Toronto, ON M6H 1A8
When Len Senater got out of the graphic design business to get into food, he knew that he wanted to eschew the traditional restaurant model. Most restaurants are too impersonal, he says, plus, the financial risks are too high to get truly creative. After taking over a run-down convenience store at College and Dovercourt and spending months on the renovation (“it was more like an exorcism,” he says), Senater opened up his hybrid creation, The Depanneur, in late August.

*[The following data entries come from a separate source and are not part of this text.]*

/-- R98. BR and BRL move the program counter and the priority, or fall through. -/
def Obligations.DirectBranchesMovePcAndPriority : Prop :=
  ∀ (s : State) (e : Env) (h : Head) (p : BitVec 5), s.env? s.cur = some e → (predAt e.t h.pg).tok = none →
    (guardVal e.t h = false →
      (∀ imm, exec (.br h imm p) s = .next (s.setThread e.tid { e.t with pc := pcAdd e.t.pc 8 })) ∧
      ∀ imm, exec (.brl h imm p) s = .next (s.setThread e.tid { e.t with pc := pcAdd e.t.pc 12 })) ∧
    (guardVal e.t h = true →
    (∀ imm : BitVec 18,
      (0 ≤ (e.t.pc.offset.toNat : Int) + 4 * imm.toInt → (e.t.pc.offset.toNat : Int) + 4 * imm.toInt < 2 ^ 40 →
        exec (.br h imm p) s = .next (s.setThread e.tid
          { e.t with pc := { e.t.pc with offset := BitVec.ofInt 40 ((e.t.pc.offset.toNat : Int) + 4 * imm.toInt) }, prio := p })) ∧
      ((e.t.pc.offset.toNat : Int) + 4 * imm.toInt < 0 ∨ 2 ^ 40 ≤ (e.t.pc.offset.toNat : Int) + 4 * imm.toInt →
        exec (.br h imm p) s = .next (raiseFault s e 0x03 0))) ∧
    (∀ imm : BitVec 32,
      (0 ≤ (e.t.pc.offset.toNat : Int) + 4 * imm.toInt → (e.t.pc.offset.toNat : Int) + 4 * imm.toInt < 2 ^ 40 →
        exec (.brl h imm p) s = .next (s.setThread e.tid
          { e.t with pc := { e.t.pc with offset := BitVec.ofInt 40 ((e.t.pc.offset.toNat : Int) + 4 * imm.toInt) }, prio := p })) ∧
      ((e.t.pc.offset.toNat : Int) + 4 * imm.toInt < 0 ∨ 2 ^ 40 ≤ (e.t.pc.offset.toNat : Int) + 4 * imm.toInt →
        exec (.brl h imm p) s = .next (raiseFault s e 0x03 0))))

/-- R25, R42, R97, R99, R100. CALL, CALLL and JMPR write the link and transfer; RET transfers to the reference read. -/
def Obligations.CallsAndRegisterTransfersMoveThePc : Prop :=
  (∀ (s : State) (e : Env) (h : Head) (p : BitVec 5),
    (∀ (n : Nat) (imm : BitVec 18), Ready s e h [] [{ reg := .x n, words := 2 }] s [] →
      0 ≤ (e.t.pc.offset.toNat : Int) + 4 * imm.toInt → (e.t.pc.offset.toNat : Int) + 4 * imm.toInt < 2 ^ 40 →
      exec (.call h (.x n) imm p) s = .next (s.setThread e.tid
        { writeRegs e.t n [((refWord (pcAdd e.t.pc 8)).setWidth 32, false), ((refWord (pcAdd e.t.pc 8)).extractLsb' 32 32, false)] with
          pc := { e.t.pc with offset := BitVec.ofInt 40 ((e.t.pc.offset.toNat : Int) + 4 * imm.toInt) }, prio := p })) ∧
    (∀ imm : BitVec 18, Enabled s e h →
      0 ≤ (e.t.pc.offset.toNat : Int) + 4 * imm.toInt → (e.t.pc.offset.toNat : Int) + 4 * imm.toInt < 2 ^ 40 →
      exec (.call h (.s .zr) imm p) s = .next (s.setThread e.tid
        { e.t with pc := { e.t.pc with offset := BitVec.ofInt 40 ((e.t.pc.offset.toNat : Int) + 4 * imm.toInt) }, prio := p })) ∧
    (∀ (n : Nat) (imm : BitVec 32), Ready s e h [] [{ reg := .x n, words := 2 }] s [] →
      0 ≤ (e.t.pc.offset.toNat : Int) + 4 * imm.toInt → (e.t.pc.offset.toNat : Int) + 4 * imm.toInt < 2 ^ 40 →
      exec (.calll h (.x n) imm p) s = .next (s.setThread e.tid
        { writeRegs e.t n [((refWord (pcAdd e.t.pc 12)).setWidth 32, false), ((refWord (pcAdd e.t.pc 12)).extractLsb' 32 32, false)] with
          pc := { e.t.pc with offset := BitVec.ofInt 40 ((e.t.pc.offset.toNat : Int) + 4 * imm.toInt) }, prio := p })) ∧
    (∀ imm : BitVec 32, Enabled s e h →
      0 ≤ (e.t.pc.offset.toNat : Int) + 4 * imm.toInt → (e.t.pc.offset.toNat : Int) + 4 * imm.toInt < 2 ^ 40 →
      exec (.calll h (.s .zr) imm p) s = .next (s.setThread e.tid
        { e.t with pc := { e.t.pc with offset := BitVec.ofInt 40 ((e.t.pc.offset.toNat : Int) + 4 * imm.toInt) }, prio := p }))) ∧
  (∀ (s : State) (e : Env) (h : Head) (tgt : Src) (p : BitVec 5) (s1 : State) (v : SrcVal),
    Ready s e h [{ src := tgt, words := 2 }] [] s1 [v] →
    (∀ tok, v.tok = some tok →
      exec (.ret h tgt p) s = .next (raise s (e.refresh s1) { cause := 9, code := tokCode tok, token := tok })) ∧
    (v.tok = none → (wordRef v.v64).offset.extractLsb' 0 2 ≠ 0 →
      exec (.ret h tgt p) s = .next (raise s (e.refresh s1) { cause := 5, aux := 12 })) ∧
    (v.tok = none → (wordRef v.v64).offset.extractLsb' 0 2 = 0 →
      exec (.ret h tgt p) s = .next (s1.modThread e.tid fun t => { t with pc := wordRef v.v64, prio := p }) ∧
      exec (.jmpr h (.s .zr) tgt p) s = exec (.ret h tgt p) s ∧
      ∀ n, Ready s e h [{ src := tgt, words := 2 }] [{ reg := .x n, words := 2 }] s1 [v] →
        exec (.jmpr h (.x n) tgt p) s = .next (s1.setThread e.tid
          { writeRegs (e.refresh s1).t n [((refWord (pcAdd (e.refresh s1).t.pc 8)).setWidth 32, false),
              ((refWord (pcAdd (e.refresh s1).t.pc 8)).extractLsb' 32 32, false)] with pc := wordRef v.v64, prio := p })))

/-- R102, R103, R105, R187, R198, R199. YIELD, QEND, FENCE, TRYW and EXIT end the quantum of their thread. -/
def Obligations.YieldQendFenceTrywAndExitEndTheQuantum : Prop :=
  ∀ (s : State) (e : Env) (h : Head), Enabled s e h →
    exec (.yield h) s = .next (s.setThread e.tid
      { e.t with status := .parked (.boundary (.yield 8)), fetched := [], ended := true }) ∧
    exec (.qend h) s = .next (s.setThread e.tid
      { e.t with status := .parked (.boundary (.next 8)), fetched := [], ended := true }) ∧
    (∀ lvl, exec (.fence h lvl) s = .next (s.setThread e.tid
      { e.t with status := .parked (.boundary (.fence 8 lvl [])), fetched := [], ended := true })) ∧
    (∀ (pd : BitVec 3) (n : Nat) (v : BitVec 18), n < e.g.nregs →
      exec (.tryw h pd (.x n) (.imm v)) s = .next (s.setThread e.tid
        { e.t with status := .parked (.boundary (.tryw 8 pd n v.toInt.toNat)), fetched := [], ended := true })) ∧
    (∃ t, exec (.exit h) s = .next t ∧
      t.threads = tput s.threads e.tid
        { e.t with status := .exited, ended := true, replay := [], demoted := none, fetched := [], reinject := false
                   items := e.t.items.filter fun i => !(capturedItems e.t.replay).contains i.id } ∧
      t.insts = tput s.insts e.g.iid { e.inst with nthr := e.inst.nthr + 1, flags := e.inst.flags ||| e.t.flags } ∧
      t.mem = s.mem ∧ t.ctxs = s.ctxs)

The concept: By day, The Depanneur acts as a particularly green-focused grocery store and café. Cooking essentials like organic produce and dairy line the shelves, while coffee (from I Deal $2-$4), breakfast sandwiches ($3-$4) and organic ice cream (from Organic Meadow, $1-$3.50) sate the to-go crowd. Particularly observant patrons may notice that nearly all the furniture is on wheels: the interior makeup of the place is mutable to make room for The Deppaneur’s alter-ego, the Rusholme Park Supper Club. Currently in its beta-testing stage, Senater would like to see the supper club as a regularly-occurring event hosted by different chefs and food-lovers. The host will be responsible for a prix-fixe menu and will join the guests in a family-style dinner. Ideally, theme nights will occur: a literary themed dinner, perhaps, or a musical dinner where the dishes are based on songs. For Senater, the space is all about creating a unique experience.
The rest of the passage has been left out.